## WHAT IS REQUIRED
Each line from the one containing "s.cpuIpl = (if" through the last line of the records below is to be repeated as written, with nothing added.

## PROVIDED ENTRIES
>>>>

-- ==== Sys2Proof/Certificates/Slice0/Obligations.lean ====
section
/-! DEFINITION. The statements for the provers: what the rules of spec/ say of the machine. A statement about every state holds in
states that no run reaches. `finished p d n` says that nothing changes but the PC, DISICNT counted down by `n` and `d` free values drawn. -/

open Sys2Proof Sys2Proof.Machine

/-! ### Encoding -/

/-- R133, R138: every instruction that can begin a word is read back from its own words, whatever follows a one-word one. -/
def Obligations.DecodeReadsBackEncode : Prop :=
  ∀ (i : Instr) (w2 : ProgWord), i.isFirstWord = true → (i.words = 2 → w2 = encodeWord2 i) →
    decode (encodeWord1 i) w2 = .ok i ∧
      encode i = encodeWord1 i :: (if i.words = 2 then [encodeWord2 i] else [])

/-- R135: a word that no row of the opcode table matches is refused, and an accepted word matches its instruction's row. -/
def Obligations.DecodeRefusesWordsOutsideTable : Prop :=
  (∀ w w2 : ProgWord, (∀ i : Instr, i.isFirstWord = true → w &&& (opcodeRow i).1 ≠ (opcodeRow i).2) →
    ∃ why, decode w w2 = .error why) ∧
  (∀ (w w2 : ProgWord) (i : Instr), decode w w2 = .ok i →
    i.isFirstWord = true ∧ w &&& (opcodeRow i).1 = (opcodeRow i).2)

/-- R133: the decoder drops no bit: but for the ignored bits of NOP, the instruction determines its words. -/
def Obligations.DecodedInstructionDeterminesWords : Prop :=
  ∀ (w w2 : ProgWord) (i : Instr), decode w w2 = .ok i → i ≠ .nop →
    w = encodeWord1 i ∧ (i.words = 2 → w2 = encodeWord2 i)

/-- R133: words written out from the patterns decode to what they stand for; that the code 001 of a mode is register indirect is the model's
choice (log 10, PRESUMED). -/
def Obligations.WrittenWordsDecode : Prop :=
  decode 0x37FFFF 0 = .ok (.bra 0xFFFF) ∧ decode 0x040100 0 = .ok (.goto 0x000080) ∧ decode 0x064000 0 = .ok .retfie ∧
    decode 0xFC0005 0 = .ok (.disi 5) ∧ decode 0xF80042 0 = .ok (.push 0x21) ∧ decode 0xBE0091 0 = .error .fixedBits ∧
    decode 0xBE0112 0 = .ok (.movdLoad 1 .indirect 2) ∧ decode 0xC88051 0 = .ok (.sftacLit .b 0x11) ∧
    decode 0xAF6085 0 = .ok (.btscF 0xB 0x042) ∧ decode 0xD80042 0 = .ok (.divS 0 0 .double 2)

/-! ### Reset -/

/-- R66: the registers after Reset, each at the value the spec gives. -/
def Obligations.ResetStateHasSpecValues : Prop :=
  let s := State.reset
  s.pc = 0 ∧ s.getW 15 = 0x0800 ∧ s.sr = 0 ∧ s.corcon = 0x0020 ∧ s.cpuIpl = 0 ∧ s.intcon1 = 0 ∧ s.intcon2 = 0 ∧
    (∀ k, s.ifs.get k = 0 ∧ s.iec.get k = 0) ∧ (∀ k, s.ipc.get k = if k = 11 then 0x0004 else 0x4444) ∧
    s.disicnt = 0 ∧ s.splimArmed = false ∧ s.cf = false ∧ s.runState = .running ∧ s.acceptAge = 0 ∧
    (∀ i, i < 45 → s.irqLevel i = 4) ∧ s.pendingTrap = none ∧ s.winner = none

/-- R281, R66: a device Reset gives every register its reset value whatever the state was, keeps program memory, and sets TRAPR for a hard
trap conflict; RESET does one that is not a conflict (R170). That the REPEAT loop is dropped is the model's choice (log 6, DEDUCED). -/
def Obligations.DeviceResetHasSpecValues : Prop :=
  ∀ (cause : ResetCause) (s : State),
    let t := deviceReset cause s
    t.pc = 0 ∧ t.getW 15 = 0x0800 ∧ t.sr = 0 ∧ t.corcon = 0x0020 ∧ t.intcon1 = 0 ∧ t.intcon2 = 0 ∧
      t.ifs = State.reset.ifs ∧ t.iec = State.reset.iec ∧ t.ipc = State.reset.ipc ∧ t.disicnt = 0 ∧
      t.splimArmed = false ∧ t.cf = false ∧ t.runState = .running ∧ t.acceptAge = 0 ∧ t.loop = none ∧
      t.prog = s.prog ∧ t.device = s.device ∧ (cause = .trapConflict → t.trapr = true) ∧
      exec .reset s = .next (deviceReset .software s)

/-- The invariant holds after Reset. -/
def Obligations.ResetStateKeepsInvariant : Prop := State.reset.Inv

/-! ### The whole machine -/

/-- Every step keeps the invariant: unimplemented bits 0 (R65), the PC even (R21), the memories in canonical form and data memory within
its addresses (R101). -/
def Obligations.StepKeepsInvariant : Prop :=
  ∀ s t : State, s.Inv → step s = .next t → t.Inv

/-- R114: no step changes program memory; nor the device's parameters (R4). -/
def Obligations.StepKeepsProgramMemory : Prop :=
  ∀ s t : State, step s = .next t → t.prog = s.prog ∧ t.device = s.device

/-- R25, R239, R152: software can only clear IPL3: no instruction but RETFIE sets it, and a step that sets it is a trap's entry or a RETFIE. -/
def Obligations.OnlyTrapEntryAndRetfieSetIpl3 : Prop :=
  (∀ (i : Instr) (s t : State), i ≠ .retfie → exec i s = .next t → s.ipl3 = false → t.ipl3 = false) ∧
  (∀ s t : State, step s = .next t → s.ipl3 = false → t.ipl3 = true →
    s.quiet ∧ ((∃ τ u, s.onward.decision = .enter (.trap τ) u) ∨
      ∃ s1, s.onward.decision = .run s1 ∧ s1.fetch = .next .retfie))

/-- R230, R237, R58: a step that is an event, or an entry whose frame lies in data memory, changes no enable, no priority field and not the
arming of the stack limit, unless it resets the device (an external Reset, or a conflict); and only a device Reset disarms the limit. -/
def Obligations.EventsAndEntriesKeepEnables : Prop :=
  (∀ (s t : State) (e : InputEvent) (rest : List (Option InputEvent)), s.inputs = some e :: rest → e ≠ .externalReset →
    (∀ c, e = .oscFail c → s.conflicts .oscFail = false) → step s = .next t →
    t.iec = s.iec ∧ t.ipc = s.ipc ∧ t.splimArmed = s.splimArmed) ∧
  (∀ (s t u : State) (cand : Candidate), s.quiet → s.onward.decision = .enter cand u →
    0x0800 ≤ (s.getW 15).toNat → (s.getW 15).toNat + 2 < 0x10000 →
    ((s.getW 15).getLsbD 0 = true → s.conflicts .addrErr = false) → step s = .next t →
    t.iec = s.iec ∧ t.ipc = s.ipc ∧ t.splimArmed = s.splimArmed) ∧
  (∀ s t : State, step s = .next t → s.splimArmed = true → t.splimArmed = false →
    ∃ cause u, t = deviceReset cause u ∧ u.prog = s.prog ∧ u.device = s.device ∧ u.inputs = s.inputs.tail)

/-- R235: when the decision is to run, with nothing acceptable or in the skid of a candidate (R236), a step runs the instruction that stands
at the PC; where a REPEAT loop stands at it, the loop's own rule is applied after it. -/
def Obligations.StepRunsDecodedInstruction : Prop :=
  ∀ (s : State) (i : Instr), s.quiet → Device.progImplemented s.device s.pc.toNat = true → s.progListed s.pc.toNat = true →
    decode (s.progRead s.pc.toNat) (s.progRead (s.pc.toNat + 2)) = .ok i →
    (∀ u, s.onward.decision = .run u →
      step s = afterIteration u (exec i u) ∧ (u.loopLive = none → step s = exec i u)) ∧
    (s.runState = .running → s.onward.candidate = none →
      step s = afterIteration { s.onward with acceptAge := 0 } (exec i { s.onward with acceptAge := 0 }) ∧
      (({ s.onward with acceptAge := 0 } : State).loopLive = none → step s = exec i { s.onward with acceptAge := 0 }))

/-- R235 step 4, R236, R209, R210: the decision when the machine runs. The bound is INT_SKID_MAX for an interrupt, SOFT_TRAP_SKID_MAX for a
soft trap, 0 for a hard one; below it a free bit decides, and each choice draws a bit of its own (log 8). R237: where the decision is to
enter, the step is the entry; where it is to run, the step is the instruction at the PC, in a candidate's skid too. -/
def Obligations.BoundaryDecisionFollowsCandidate : Prop :=
  (∀ s : State, s.runState = .running →
    (s.candidate = none → s.decision = .run { s with acceptAge := 0 }) ∧
    (∀ cand, s.candidate = some cand →
      let bound := match cand with
        | .irq _ => s.device.intSkidMax
        | .trap τ => if 13 ≤ τ.level then 0 else s.device.softTrapSkidMax
      (bound ≤ s.acceptAge → s.decision = .enter cand s) ∧
      (s.acceptAge < bound → s.decision =
        if Config.skid s.draws then .run { s with acceptAge := s.acceptAge + 1, draws := s.draws + 1 }
        else .enter cand { s with draws := s.draws + 1 }) ∧
      (∀ τ, cand = .trap τ → (τ = .oscFail ∨ τ = .addrErr) → s.decision = .enter cand s))) ∧
  (∀ (s u : State) (cand : Candidate), s.quiet → s.onward.decision = .enter cand u → step s = takeException cand u) ∧
  (∀ s u : State, s.quiet → s.onward.decision = .run u → step s = runInstruction u)

/-- R234: eligibility, and the winner of the arbitration. -/
def Obligations.ArbitrationPicksGreatestLevelThenLowestNumber : Prop :=
  ∀ s : State,
    (∀ i, s.eligible i = true ↔ s.irqPresent i = true ∧ s.irqFlag i = true ∧ s.irqEnable i = true ∧
      s.cpuIpl < s.irqLevel i ∧ ¬ (s.disicnt ≠ 0 ∧ s.irqLevel i ≤ 6)) ∧
    (∀ i, s.winner = some i ↔ s.eligible i = true ∧ ∀ j, s.eligible j = true →
      s.irqLevel j < s.irqLevel i ∨ (s.irqLevel j = s.irqLevel i ∧ i ≤ j)) ∧
    (s.winner = none ↔ ∀ i, s.eligible i = false)

/-- R233: with DISICNT not 0 only level 7 can win, level 7 stays eligible, and traps are not affected. -/
def Obligations.DisiBlocksLevelsOneToSix : Prop :=
  ∀ (s : State) (n : BitVec 14), n ≠ 0 →
    (∀ i, ({ s with disicnt := n } : State).winner = some i → s.irqLevel i = 7) ∧
    (∀ i, s.eligible i = true → s.irqLevel i = 7 → ({ s with disicnt := n } : State).eligible i = true) ∧
    ({ s with disicnt := n } : State).pendingTrap = s.pendingTrap

/-- R211, R213, R245: the pending trap of greatest level is the candidate before any interrupt. -/
def Obligations.PendingTrapOfGreatestLevelComesFirst : Prop :=
  ∀ s : State,
    (∀ τ, s.pendingTrap = some τ ↔ s.trapFlag τ = true ∧ s.cpuIpl < τ.level ∧
      ∀ τ', s.trapFlag τ' = true → s.cpuIpl < τ'.level → τ'.level ≤ τ.level) ∧
    (∀ τ, s.pendingTrap = some τ → s.candidate = some (.trap τ)) ∧
    (s.pendingTrap = none → s.candidate = s.winner.map .irq)

/-- R205: at CPU priority 7 or above no interrupt can be accepted; a trap is blocked only by a CPU priority at or above its level, which
needs IPL3. -/
def Obligations.HighPriorityBlocksInterruptsOnly : Prop :=
  ∀ s : State, (7 ≤ s.cpuIpl → s.winner = none) ∧
    (s.ipl3 = false → ∀ τ, s.trapFlag τ = true → s.pendingTrap ≠ none)

/-- R26: the CPU priority level, IPL3 being CORCON<3> and IPL<2:0> SR<7:5>; R54: flag, enable and level of a source, bit by bit of the
registers. -/
def Obligations.PriorityAndSourcesAreRegisterBits : Prop :=
  ((∀ s : State, s.ipl3 = s.corcon.getLsbD 3 ∧ s.ipl = s.sr.extractLsb' 5 3 ∧
      s.cpuIpl = (if s.corcon.getLsbD 3 then 8 else 0) + (s.sr.extractLsb' 5 3).toNat ∧ s.cpuIpl ≤ 15) ∧
    State.reset.cpuIpl = 0) ∧
  ∀ (s : State) (i : Nat) (h : i < 45),
    s.irqFlag i = (s.ifs[i / 16]'(by omega)).getLsbD (i % 16) ∧
    s.irqEnable i = (s.iec[i / 16]'(by omega)).getLsbD (i % 16) ∧
    ∀ b, b < 3 → s.irqLevel i < 8 ∧
      (s.irqLevel i).testBit b = (s.ipc[i / 4]'(by omega)).getLsbD (4 * (i % 4) + b)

<<<<

## SOLUTION TO THIS EXERCISE
      s.cpuIpl = (if s.corcon.getLsbD 3 then 8 else 0) + (s.sr.extractLsb' 5 3).toNat ∧ s.cpuIpl ≤ 15) ∧
    State.reset.cpuIpl = 0) ∧
  ∀ (s : State) (i : Nat) (h : i < 45),
    s.irqFlag i = (s.ifs[i / 16]'(by omega)).getLsbD (i % 16) ∧
    s.irqEnable i = (s.iec[i / 16]'(by omega)).getLsbD (i % 16) ∧
    ∀ b, b < 3 → s.irqLevel i < 8 ∧
      (s.irqLevel i).testBit b = (s.ipc[i / 4]'(by omega)).getLsbD (4 * (i % 4) + b)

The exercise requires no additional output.